EXERCISE:
Please give back only the lines below from the one containing "else some e" to the one containing "e.queue, e.prio), (F.Q_CFG_LOG2", each repeated word for word, both ends included.

++++ SUPPLIED MATERIAL

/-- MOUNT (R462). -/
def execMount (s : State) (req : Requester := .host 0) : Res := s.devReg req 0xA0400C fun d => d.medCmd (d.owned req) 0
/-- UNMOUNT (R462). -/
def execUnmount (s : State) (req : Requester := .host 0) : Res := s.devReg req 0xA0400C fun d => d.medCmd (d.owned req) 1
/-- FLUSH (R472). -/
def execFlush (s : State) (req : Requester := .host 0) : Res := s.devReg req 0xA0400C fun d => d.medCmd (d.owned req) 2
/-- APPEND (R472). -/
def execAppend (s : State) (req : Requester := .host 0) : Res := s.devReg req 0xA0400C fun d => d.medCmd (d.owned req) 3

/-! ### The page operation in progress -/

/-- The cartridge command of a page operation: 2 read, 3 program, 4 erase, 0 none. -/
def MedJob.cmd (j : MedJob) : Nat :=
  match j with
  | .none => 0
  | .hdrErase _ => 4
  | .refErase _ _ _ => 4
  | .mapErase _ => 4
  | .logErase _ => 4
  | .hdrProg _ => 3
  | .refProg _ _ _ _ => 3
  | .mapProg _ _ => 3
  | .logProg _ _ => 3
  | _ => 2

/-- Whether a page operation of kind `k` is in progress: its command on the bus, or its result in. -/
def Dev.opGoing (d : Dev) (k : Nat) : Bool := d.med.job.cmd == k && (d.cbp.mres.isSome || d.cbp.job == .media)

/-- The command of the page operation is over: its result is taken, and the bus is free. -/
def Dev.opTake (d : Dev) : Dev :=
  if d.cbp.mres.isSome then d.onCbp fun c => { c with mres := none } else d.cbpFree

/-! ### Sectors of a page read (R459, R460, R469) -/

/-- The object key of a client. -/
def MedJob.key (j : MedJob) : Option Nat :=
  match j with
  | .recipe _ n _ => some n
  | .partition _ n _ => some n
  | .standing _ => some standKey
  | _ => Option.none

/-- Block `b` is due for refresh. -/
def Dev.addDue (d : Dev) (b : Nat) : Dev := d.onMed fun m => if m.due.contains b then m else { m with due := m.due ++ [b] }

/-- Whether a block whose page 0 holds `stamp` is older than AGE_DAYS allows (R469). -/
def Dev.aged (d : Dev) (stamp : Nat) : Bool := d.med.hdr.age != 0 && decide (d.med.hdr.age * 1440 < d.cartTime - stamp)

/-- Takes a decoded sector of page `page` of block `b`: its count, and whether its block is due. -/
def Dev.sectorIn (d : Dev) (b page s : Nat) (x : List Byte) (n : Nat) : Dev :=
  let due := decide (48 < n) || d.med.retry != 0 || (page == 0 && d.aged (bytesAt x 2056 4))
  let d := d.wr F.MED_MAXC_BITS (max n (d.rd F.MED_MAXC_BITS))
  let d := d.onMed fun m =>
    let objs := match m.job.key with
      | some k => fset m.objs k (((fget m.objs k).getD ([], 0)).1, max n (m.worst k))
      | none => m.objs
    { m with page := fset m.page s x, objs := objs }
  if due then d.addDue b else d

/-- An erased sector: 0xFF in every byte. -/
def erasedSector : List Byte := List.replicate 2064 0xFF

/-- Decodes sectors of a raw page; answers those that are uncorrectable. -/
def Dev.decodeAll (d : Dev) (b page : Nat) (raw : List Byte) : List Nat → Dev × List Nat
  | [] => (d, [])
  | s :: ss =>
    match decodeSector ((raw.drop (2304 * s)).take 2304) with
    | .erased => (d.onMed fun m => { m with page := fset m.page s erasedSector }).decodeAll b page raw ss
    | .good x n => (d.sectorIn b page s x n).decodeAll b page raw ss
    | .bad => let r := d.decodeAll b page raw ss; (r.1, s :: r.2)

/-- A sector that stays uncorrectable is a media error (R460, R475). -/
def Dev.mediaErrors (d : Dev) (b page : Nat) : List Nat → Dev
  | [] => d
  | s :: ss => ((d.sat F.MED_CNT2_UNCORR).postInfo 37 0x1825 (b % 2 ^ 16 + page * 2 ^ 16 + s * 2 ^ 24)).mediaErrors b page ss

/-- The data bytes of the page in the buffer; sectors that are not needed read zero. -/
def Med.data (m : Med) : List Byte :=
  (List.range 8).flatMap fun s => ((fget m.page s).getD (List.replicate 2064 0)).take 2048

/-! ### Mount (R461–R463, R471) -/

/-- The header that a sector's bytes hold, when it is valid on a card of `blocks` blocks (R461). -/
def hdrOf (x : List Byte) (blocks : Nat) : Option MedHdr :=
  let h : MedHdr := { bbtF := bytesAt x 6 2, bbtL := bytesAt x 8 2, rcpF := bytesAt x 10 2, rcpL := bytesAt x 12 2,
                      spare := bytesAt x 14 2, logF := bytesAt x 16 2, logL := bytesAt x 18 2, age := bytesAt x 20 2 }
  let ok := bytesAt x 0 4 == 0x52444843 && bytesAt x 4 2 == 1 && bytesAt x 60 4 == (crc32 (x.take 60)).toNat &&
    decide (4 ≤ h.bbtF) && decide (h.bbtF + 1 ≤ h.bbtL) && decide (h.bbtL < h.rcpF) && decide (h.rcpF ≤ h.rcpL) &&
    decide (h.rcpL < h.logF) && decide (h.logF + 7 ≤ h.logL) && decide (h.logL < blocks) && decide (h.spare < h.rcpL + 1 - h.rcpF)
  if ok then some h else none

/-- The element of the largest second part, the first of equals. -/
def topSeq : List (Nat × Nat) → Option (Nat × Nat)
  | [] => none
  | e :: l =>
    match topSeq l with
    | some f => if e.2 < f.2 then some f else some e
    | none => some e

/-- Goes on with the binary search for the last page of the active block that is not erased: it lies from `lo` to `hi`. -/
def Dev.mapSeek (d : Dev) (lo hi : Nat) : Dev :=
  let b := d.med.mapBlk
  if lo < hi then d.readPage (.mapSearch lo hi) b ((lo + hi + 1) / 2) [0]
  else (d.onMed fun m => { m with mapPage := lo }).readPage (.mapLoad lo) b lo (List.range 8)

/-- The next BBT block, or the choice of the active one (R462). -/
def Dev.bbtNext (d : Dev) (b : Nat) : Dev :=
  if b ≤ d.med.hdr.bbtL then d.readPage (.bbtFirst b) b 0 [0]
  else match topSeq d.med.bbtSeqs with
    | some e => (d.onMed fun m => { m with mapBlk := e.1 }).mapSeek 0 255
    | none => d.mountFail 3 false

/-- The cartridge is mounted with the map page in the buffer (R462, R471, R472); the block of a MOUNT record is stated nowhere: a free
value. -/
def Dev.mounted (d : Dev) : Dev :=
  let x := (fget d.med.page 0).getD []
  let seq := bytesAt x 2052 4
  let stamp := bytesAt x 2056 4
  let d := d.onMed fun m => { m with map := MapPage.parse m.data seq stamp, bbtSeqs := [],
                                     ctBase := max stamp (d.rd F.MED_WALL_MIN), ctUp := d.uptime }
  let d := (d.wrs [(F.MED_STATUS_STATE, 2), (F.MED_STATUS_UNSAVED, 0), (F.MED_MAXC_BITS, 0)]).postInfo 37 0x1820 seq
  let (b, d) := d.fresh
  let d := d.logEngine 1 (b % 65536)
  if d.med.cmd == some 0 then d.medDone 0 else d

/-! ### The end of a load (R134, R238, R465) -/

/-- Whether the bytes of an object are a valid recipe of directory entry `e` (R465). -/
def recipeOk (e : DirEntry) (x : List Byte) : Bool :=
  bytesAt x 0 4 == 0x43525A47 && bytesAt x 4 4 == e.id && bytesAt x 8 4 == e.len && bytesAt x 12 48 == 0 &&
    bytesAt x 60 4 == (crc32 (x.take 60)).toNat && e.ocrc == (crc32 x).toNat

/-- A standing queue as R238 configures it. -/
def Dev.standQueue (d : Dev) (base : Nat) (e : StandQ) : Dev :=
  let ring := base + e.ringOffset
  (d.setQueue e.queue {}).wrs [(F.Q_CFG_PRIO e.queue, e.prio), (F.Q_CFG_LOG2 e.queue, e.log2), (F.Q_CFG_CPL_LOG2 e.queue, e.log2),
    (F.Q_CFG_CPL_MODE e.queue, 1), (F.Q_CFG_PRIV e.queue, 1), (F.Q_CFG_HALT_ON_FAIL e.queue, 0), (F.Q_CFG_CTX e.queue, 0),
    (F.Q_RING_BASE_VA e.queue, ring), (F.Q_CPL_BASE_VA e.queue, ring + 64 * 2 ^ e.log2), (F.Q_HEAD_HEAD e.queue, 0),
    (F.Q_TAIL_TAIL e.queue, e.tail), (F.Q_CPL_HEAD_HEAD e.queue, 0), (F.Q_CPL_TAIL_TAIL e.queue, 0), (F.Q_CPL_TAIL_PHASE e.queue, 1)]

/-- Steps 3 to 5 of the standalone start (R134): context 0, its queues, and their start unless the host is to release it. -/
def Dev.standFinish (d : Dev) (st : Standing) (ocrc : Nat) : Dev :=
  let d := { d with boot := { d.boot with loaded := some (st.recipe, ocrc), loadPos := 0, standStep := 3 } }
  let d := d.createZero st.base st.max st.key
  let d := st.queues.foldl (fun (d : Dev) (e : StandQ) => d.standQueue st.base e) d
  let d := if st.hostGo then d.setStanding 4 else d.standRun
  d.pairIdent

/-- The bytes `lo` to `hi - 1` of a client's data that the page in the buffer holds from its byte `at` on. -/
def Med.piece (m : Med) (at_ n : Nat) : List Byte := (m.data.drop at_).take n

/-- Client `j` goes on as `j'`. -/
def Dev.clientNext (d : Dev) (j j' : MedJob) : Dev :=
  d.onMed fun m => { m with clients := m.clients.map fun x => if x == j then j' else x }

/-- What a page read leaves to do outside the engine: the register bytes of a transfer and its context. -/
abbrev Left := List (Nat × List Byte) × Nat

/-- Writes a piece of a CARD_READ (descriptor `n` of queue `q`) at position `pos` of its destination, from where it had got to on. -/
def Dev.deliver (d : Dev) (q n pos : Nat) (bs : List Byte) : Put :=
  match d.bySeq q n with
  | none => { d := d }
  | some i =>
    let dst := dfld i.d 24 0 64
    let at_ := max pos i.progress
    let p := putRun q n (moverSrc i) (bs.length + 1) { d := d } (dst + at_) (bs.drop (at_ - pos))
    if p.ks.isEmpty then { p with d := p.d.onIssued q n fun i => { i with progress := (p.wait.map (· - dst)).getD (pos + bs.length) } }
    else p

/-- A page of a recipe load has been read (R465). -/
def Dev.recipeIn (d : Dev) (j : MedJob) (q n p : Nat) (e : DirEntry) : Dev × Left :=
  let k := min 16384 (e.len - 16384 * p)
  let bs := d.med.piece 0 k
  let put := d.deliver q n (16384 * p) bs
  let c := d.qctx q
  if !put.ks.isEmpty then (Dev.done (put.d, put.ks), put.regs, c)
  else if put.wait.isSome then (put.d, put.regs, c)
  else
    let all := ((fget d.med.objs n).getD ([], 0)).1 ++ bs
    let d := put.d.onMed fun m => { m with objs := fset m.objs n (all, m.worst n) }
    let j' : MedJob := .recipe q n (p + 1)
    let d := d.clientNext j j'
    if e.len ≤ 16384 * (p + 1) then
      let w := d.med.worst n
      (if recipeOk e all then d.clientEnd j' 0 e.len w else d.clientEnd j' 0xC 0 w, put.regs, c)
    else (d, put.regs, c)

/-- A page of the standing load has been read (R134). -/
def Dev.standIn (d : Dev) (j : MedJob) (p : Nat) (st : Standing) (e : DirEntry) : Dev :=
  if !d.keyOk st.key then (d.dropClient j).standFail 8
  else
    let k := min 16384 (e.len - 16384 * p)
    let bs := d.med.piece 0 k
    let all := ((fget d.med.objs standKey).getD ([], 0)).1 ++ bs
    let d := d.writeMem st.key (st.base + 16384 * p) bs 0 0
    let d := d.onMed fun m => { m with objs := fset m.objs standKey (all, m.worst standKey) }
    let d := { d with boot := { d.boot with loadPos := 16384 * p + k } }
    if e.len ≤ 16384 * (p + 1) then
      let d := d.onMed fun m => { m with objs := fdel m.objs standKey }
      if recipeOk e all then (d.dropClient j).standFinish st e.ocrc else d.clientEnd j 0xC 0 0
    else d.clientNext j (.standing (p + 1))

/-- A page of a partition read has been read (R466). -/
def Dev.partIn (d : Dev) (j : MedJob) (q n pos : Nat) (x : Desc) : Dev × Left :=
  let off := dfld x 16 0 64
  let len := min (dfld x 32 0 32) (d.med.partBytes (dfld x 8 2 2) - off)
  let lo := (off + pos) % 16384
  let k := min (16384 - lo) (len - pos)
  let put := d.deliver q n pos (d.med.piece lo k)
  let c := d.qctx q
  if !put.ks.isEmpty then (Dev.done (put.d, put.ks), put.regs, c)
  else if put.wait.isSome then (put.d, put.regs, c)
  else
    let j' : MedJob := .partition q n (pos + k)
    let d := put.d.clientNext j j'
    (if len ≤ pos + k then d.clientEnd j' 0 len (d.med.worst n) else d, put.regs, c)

++++++++

WRITTEN SOLUTION:
    | some f => if e.2 < f.2 then some f else some e
    | none => some e

/-- Goes on with the binary search for the last page of the active block that is not erased: it lies from `lo` to `hi`. -/
def Dev.mapSeek (d : Dev) (lo hi : Nat) : Dev :=
  let b := d.med.mapBlk
  if lo < hi then d.readPage (.mapSearch lo hi) b ((lo + hi + 1) / 2) [0]
  else (d.onMed fun m => { m with mapPage := lo }).readPage (.mapLoad lo) b lo (List.range 8)

/-- The next BBT block, or the choice of the active one (R462). -/
def Dev.bbtNext (d : Dev) (b : Nat) : Dev :=
  if b ≤ d.med.hdr.bbtL then d.readPage (.bbtFirst b) b 0 [0]
  else match topSeq d.med.bbtSeqs with
    | some e => (d.onMed fun m => { m with mapBlk := e.1 }).mapSeek 0 255
    | none => d.mountFail 3 false

/-- The cartridge is mounted with the map page in the buffer (R462, R471, R472); the block of a MOUNT record is stated nowhere: a free
value. -/
def Dev.mounted (d : Dev) : Dev :=
  let x := (fget d.med.page 0).getD []
  let seq := bytesAt x 2052 4
  let stamp := bytesAt x 2056 4
  let d := d.onMed fun m => { m with map := MapPage.parse m.data seq stamp, bbtSeqs := [],
                                     ctBase := max stamp (d.rd F.MED_WALL_MIN), ctUp := d.uptime }
  let d := (d.wrs [(F.MED_STATUS_STATE, 2), (F.MED_STATUS_UNSAVED, 0), (F.MED_MAXC_BITS, 0)]).postInfo 37 0x1820 seq
  let (b, d) := d.fresh
  let d := d.logEngine 1 (b % 65536)
  if d.med.cmd == some 0 then d.medDone 0 else d

/-! ### The end of a load (R134, R238, R465) -/

/-- Whether the bytes of an object are a valid recipe of directory entry `e` (R465). -/
def recipeOk (e : DirEntry) (x : List Byte) : Bool :=
  bytesAt x 0 4 == 0x43525A47 && bytesAt x 4 4 == e.id && bytesAt x 8 4 == e.len && bytesAt x 12 48 == 0 &&
    bytesAt x 60 4 == (crc32 (x.take 60)).toNat && e.ocrc == (crc32 x).toNat

/-- A standing queue as R238 configures it. -/
def Dev.standQueue (d : Dev) (base : Nat) (e : StandQ) : Dev :=
  let ring := base + e.ringOffset
  (d.setQueue e.queue {}).wrs [(F.Q_CFG_PRIO e.queue, e.prio), (F.Q_CFG_LOG2 e.queue, e.log2), (F.Q_CFG_CPL_LOG2 e.queue, e.log2),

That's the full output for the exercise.